Stored data
◆ ◆ ◆ ◆ ◆ ◆ ◆
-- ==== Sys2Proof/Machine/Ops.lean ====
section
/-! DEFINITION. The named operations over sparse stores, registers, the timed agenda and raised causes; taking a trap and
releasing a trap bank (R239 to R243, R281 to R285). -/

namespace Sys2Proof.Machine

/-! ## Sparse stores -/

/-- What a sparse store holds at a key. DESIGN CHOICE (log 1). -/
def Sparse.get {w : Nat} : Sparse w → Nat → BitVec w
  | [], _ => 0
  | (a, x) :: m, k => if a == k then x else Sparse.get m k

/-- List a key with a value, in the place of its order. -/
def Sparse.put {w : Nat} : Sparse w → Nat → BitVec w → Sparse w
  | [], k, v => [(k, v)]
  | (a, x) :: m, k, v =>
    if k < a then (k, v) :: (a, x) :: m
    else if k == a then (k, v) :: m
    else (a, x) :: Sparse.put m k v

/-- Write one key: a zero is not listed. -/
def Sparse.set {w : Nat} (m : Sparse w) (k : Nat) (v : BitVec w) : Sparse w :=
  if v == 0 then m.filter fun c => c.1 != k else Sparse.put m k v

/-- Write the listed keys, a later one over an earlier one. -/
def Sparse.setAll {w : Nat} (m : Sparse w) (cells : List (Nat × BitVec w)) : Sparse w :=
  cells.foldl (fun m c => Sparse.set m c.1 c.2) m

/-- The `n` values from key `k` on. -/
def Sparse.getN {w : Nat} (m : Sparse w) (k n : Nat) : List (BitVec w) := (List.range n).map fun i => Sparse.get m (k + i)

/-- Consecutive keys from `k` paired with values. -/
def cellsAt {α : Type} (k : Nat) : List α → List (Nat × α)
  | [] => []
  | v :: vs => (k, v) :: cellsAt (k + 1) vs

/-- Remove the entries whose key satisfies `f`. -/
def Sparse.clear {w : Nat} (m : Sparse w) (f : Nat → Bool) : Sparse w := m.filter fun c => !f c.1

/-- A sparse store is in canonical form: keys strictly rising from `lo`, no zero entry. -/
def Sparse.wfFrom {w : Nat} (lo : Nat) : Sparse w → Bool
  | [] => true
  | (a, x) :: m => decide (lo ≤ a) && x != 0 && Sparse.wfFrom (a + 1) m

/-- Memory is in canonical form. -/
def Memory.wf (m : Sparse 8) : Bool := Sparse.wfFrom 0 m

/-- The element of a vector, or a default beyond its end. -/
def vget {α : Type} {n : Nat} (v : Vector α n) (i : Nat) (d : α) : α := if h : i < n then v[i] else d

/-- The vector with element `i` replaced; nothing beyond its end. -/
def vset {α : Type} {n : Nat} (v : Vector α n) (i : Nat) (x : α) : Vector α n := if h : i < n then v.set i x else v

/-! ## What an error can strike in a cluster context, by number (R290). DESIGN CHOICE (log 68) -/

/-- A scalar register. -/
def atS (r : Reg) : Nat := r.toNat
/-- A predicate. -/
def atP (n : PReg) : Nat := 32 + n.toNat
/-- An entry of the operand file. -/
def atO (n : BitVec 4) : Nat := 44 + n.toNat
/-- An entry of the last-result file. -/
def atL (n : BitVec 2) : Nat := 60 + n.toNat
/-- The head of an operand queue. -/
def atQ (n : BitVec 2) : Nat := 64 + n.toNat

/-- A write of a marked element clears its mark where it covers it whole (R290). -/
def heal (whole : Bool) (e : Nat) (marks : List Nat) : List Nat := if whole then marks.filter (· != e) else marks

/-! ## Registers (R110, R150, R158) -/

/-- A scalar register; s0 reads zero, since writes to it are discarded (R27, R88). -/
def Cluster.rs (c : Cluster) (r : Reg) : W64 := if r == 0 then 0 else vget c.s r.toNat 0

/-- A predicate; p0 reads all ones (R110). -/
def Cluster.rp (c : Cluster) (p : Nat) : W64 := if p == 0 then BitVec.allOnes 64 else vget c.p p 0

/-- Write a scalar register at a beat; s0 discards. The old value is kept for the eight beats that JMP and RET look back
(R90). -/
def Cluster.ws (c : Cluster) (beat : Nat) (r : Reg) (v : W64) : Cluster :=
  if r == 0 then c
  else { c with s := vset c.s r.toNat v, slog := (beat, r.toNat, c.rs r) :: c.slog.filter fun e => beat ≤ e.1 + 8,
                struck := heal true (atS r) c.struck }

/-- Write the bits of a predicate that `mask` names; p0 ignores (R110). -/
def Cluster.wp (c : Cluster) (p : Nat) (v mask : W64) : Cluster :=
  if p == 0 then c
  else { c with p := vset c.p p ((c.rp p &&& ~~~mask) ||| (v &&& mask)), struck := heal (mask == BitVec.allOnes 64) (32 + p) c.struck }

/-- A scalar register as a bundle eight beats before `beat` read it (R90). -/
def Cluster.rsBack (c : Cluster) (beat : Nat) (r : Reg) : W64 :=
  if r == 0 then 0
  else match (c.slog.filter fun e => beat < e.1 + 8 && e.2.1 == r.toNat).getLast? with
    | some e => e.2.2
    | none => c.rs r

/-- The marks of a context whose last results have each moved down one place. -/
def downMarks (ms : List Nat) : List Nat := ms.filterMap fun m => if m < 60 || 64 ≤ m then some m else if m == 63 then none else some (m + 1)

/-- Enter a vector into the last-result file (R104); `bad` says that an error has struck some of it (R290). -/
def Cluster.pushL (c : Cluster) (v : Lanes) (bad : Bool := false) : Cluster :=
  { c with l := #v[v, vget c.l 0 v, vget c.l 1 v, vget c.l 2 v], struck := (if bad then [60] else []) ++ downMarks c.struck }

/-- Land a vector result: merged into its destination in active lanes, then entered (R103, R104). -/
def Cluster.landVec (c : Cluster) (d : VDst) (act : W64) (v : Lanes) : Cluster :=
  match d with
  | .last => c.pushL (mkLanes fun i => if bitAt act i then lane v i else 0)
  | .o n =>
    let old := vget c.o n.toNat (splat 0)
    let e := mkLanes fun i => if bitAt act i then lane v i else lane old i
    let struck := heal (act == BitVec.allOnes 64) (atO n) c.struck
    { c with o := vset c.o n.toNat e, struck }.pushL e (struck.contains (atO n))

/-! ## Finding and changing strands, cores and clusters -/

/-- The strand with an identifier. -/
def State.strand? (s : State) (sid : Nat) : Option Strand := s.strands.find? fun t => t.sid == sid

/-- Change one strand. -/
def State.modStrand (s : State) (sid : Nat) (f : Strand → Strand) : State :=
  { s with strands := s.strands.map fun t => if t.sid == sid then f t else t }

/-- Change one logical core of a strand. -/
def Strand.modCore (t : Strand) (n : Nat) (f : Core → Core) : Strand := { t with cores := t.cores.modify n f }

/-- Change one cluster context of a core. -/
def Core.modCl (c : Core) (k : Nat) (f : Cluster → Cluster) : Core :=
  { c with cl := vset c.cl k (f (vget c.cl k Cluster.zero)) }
◆ ◆ ◆ ◆ ◆ ◆ ◆
What the task requires
Output exactly the lines above, from the one holding "an identifier. -/" through the end of the data, including the first and last.

Expected answer
/-- The strand with an identifier. -/
def State.strand? (s : State) (sid : Nat) : Option Strand := s.strands.find? fun t => t.sid == sid

/-- Change one strand. -/
def State.modStrand (s : State) (sid : Nat) (f : Strand → Strand) : State :=
  { s with strands := s.strands.map fun t => if t.sid == sid then f t else t }

/-- Change one logical core of a strand. -/
def Strand.modCore (t : Strand) (n : Nat) (f : Core → Core) : Strand := { t with cores := t.cores.modify n f }

/-- Change one cluster context of a core. -/
def Core.modCl (c : Core) (k : Nat) (f : Cluster → Cluster) : Core :=
  { c with cl := vset c.cl k (f (vget c.cl k Cluster.zero)) }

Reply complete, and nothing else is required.